▶ **Your assignment**
Would you repeat exactly the part of the listing below that runs from the line containing "x => x == .fp32" down to the line containing "SUMSQ (R321). -/", inclusive, and nothing else?

Records shown START

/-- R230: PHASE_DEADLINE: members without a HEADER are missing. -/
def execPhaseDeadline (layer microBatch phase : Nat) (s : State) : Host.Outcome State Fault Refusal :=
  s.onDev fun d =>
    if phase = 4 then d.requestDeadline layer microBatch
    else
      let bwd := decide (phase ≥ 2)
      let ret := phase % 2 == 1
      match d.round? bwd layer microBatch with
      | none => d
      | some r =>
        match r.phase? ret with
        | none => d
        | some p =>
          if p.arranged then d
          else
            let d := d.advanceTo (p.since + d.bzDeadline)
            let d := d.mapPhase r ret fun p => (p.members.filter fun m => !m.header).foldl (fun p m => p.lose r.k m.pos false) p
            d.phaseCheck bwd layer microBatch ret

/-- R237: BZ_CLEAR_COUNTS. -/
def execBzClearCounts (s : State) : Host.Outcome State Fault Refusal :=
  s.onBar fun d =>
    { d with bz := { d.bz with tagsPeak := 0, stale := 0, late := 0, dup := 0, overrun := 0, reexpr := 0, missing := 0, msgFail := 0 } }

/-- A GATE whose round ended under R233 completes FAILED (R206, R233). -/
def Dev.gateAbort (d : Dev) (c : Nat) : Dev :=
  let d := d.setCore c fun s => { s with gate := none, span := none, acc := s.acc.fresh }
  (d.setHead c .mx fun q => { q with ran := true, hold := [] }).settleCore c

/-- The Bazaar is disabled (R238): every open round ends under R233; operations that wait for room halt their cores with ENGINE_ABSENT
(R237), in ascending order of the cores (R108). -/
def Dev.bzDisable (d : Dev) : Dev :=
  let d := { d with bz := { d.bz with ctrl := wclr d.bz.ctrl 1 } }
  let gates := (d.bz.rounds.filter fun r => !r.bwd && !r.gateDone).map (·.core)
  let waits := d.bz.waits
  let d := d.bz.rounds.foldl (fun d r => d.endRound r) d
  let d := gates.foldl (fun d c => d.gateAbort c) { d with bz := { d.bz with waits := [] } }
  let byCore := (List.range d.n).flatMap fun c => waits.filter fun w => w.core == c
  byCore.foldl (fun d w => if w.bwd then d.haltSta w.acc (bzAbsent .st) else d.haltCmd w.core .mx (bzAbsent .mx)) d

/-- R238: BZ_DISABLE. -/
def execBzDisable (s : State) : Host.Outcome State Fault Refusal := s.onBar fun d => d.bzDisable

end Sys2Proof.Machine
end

Records shown END
Records shown START

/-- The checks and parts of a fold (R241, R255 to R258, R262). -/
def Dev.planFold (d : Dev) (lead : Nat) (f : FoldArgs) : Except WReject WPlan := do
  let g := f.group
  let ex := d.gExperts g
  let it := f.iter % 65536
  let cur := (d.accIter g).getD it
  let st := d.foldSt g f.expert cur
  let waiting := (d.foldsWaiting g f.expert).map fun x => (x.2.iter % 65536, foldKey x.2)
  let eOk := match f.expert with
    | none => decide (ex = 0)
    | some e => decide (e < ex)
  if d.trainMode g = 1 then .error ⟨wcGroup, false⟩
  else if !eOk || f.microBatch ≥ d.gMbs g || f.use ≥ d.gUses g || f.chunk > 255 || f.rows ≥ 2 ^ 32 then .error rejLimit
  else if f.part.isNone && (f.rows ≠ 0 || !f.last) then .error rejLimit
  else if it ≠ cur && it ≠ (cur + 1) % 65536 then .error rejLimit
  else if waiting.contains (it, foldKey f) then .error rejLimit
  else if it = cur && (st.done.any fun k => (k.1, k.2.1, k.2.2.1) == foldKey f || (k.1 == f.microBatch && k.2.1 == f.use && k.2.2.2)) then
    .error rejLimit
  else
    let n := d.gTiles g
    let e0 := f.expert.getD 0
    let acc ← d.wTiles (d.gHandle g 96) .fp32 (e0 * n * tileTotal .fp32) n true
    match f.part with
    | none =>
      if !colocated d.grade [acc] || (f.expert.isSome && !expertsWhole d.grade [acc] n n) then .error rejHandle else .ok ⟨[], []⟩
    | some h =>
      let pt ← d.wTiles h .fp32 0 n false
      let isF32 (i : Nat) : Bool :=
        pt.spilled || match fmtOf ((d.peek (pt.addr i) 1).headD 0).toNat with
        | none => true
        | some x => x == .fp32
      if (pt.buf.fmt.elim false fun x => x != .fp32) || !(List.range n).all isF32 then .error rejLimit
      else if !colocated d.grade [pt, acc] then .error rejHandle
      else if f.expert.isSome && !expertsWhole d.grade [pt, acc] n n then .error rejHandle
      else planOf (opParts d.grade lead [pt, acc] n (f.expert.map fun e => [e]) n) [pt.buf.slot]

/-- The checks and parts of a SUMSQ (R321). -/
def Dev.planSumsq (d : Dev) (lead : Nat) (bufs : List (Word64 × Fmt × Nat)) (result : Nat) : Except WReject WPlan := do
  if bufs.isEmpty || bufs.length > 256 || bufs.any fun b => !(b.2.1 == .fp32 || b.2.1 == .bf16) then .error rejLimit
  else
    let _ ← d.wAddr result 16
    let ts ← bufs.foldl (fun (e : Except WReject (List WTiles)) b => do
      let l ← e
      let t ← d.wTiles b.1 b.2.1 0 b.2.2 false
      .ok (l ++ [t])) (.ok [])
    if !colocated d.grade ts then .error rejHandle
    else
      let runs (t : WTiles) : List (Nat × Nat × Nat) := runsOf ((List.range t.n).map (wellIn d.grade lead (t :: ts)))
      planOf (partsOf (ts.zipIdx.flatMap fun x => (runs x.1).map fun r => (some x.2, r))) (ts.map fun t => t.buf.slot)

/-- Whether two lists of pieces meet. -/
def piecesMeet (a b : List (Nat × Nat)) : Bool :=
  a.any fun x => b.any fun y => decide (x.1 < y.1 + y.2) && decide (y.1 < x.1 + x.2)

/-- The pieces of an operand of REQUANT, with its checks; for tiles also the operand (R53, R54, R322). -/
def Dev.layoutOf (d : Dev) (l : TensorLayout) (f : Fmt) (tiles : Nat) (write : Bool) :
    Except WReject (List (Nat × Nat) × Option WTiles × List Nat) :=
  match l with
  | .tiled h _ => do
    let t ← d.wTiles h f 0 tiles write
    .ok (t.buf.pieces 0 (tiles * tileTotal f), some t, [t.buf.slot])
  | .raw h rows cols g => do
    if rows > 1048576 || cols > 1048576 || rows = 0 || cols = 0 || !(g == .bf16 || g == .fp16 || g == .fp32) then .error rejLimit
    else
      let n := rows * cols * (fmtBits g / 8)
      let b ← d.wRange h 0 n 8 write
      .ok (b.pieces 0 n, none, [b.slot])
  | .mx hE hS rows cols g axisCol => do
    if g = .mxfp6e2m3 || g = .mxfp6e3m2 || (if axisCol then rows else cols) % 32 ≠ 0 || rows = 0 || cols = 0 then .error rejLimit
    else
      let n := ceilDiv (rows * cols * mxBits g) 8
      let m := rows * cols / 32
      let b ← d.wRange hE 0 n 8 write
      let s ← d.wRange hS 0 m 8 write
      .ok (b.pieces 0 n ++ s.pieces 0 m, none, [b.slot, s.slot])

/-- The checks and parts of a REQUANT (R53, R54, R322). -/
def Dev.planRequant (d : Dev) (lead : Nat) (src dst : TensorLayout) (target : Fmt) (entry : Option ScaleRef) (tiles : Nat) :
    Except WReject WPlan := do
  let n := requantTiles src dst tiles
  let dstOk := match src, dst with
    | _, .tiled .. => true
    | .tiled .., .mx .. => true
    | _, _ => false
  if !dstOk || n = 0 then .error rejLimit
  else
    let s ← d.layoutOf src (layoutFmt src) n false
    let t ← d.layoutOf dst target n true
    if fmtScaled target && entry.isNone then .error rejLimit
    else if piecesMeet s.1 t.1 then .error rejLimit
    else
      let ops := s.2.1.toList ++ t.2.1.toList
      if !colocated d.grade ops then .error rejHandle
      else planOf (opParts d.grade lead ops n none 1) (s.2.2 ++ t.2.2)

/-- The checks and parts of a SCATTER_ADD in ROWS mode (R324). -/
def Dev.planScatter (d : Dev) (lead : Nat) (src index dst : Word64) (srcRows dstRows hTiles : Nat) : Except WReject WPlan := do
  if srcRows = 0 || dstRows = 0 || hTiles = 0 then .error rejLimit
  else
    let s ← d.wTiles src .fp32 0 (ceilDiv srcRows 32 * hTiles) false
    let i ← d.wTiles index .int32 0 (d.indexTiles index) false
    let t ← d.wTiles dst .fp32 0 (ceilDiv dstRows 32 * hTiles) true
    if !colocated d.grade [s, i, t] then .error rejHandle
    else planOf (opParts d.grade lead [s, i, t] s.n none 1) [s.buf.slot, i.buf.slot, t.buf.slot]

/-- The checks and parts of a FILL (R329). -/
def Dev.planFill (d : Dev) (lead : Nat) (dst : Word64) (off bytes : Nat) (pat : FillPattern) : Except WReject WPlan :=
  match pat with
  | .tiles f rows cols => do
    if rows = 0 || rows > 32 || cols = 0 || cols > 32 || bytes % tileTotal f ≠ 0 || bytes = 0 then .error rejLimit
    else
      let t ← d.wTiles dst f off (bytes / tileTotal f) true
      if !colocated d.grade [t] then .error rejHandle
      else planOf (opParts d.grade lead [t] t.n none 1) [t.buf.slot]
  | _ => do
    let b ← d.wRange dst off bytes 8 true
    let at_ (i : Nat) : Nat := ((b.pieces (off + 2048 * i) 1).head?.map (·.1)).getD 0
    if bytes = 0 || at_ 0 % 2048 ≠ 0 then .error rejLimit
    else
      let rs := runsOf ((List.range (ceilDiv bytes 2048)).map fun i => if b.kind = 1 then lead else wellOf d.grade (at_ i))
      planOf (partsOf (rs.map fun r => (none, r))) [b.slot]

Records shown END

▶ **Answer to this task**
        | some x => x == .fp32
      if (pt.buf.fmt.elim false fun x => x != .fp32) || !(List.range n).all isF32 then .error rejLimit
      else if !colocated d.grade [pt, acc] then .error rejHandle
      else if f.expert.isSome && !expertsWhole d.grade [pt, acc] n n then .error rejHandle
      else planOf (opParts d.grade lead [pt, acc] n (f.expert.map fun e => [e]) n) [pt.buf.slot]

/-- The checks and parts of a SUMSQ (R321). -/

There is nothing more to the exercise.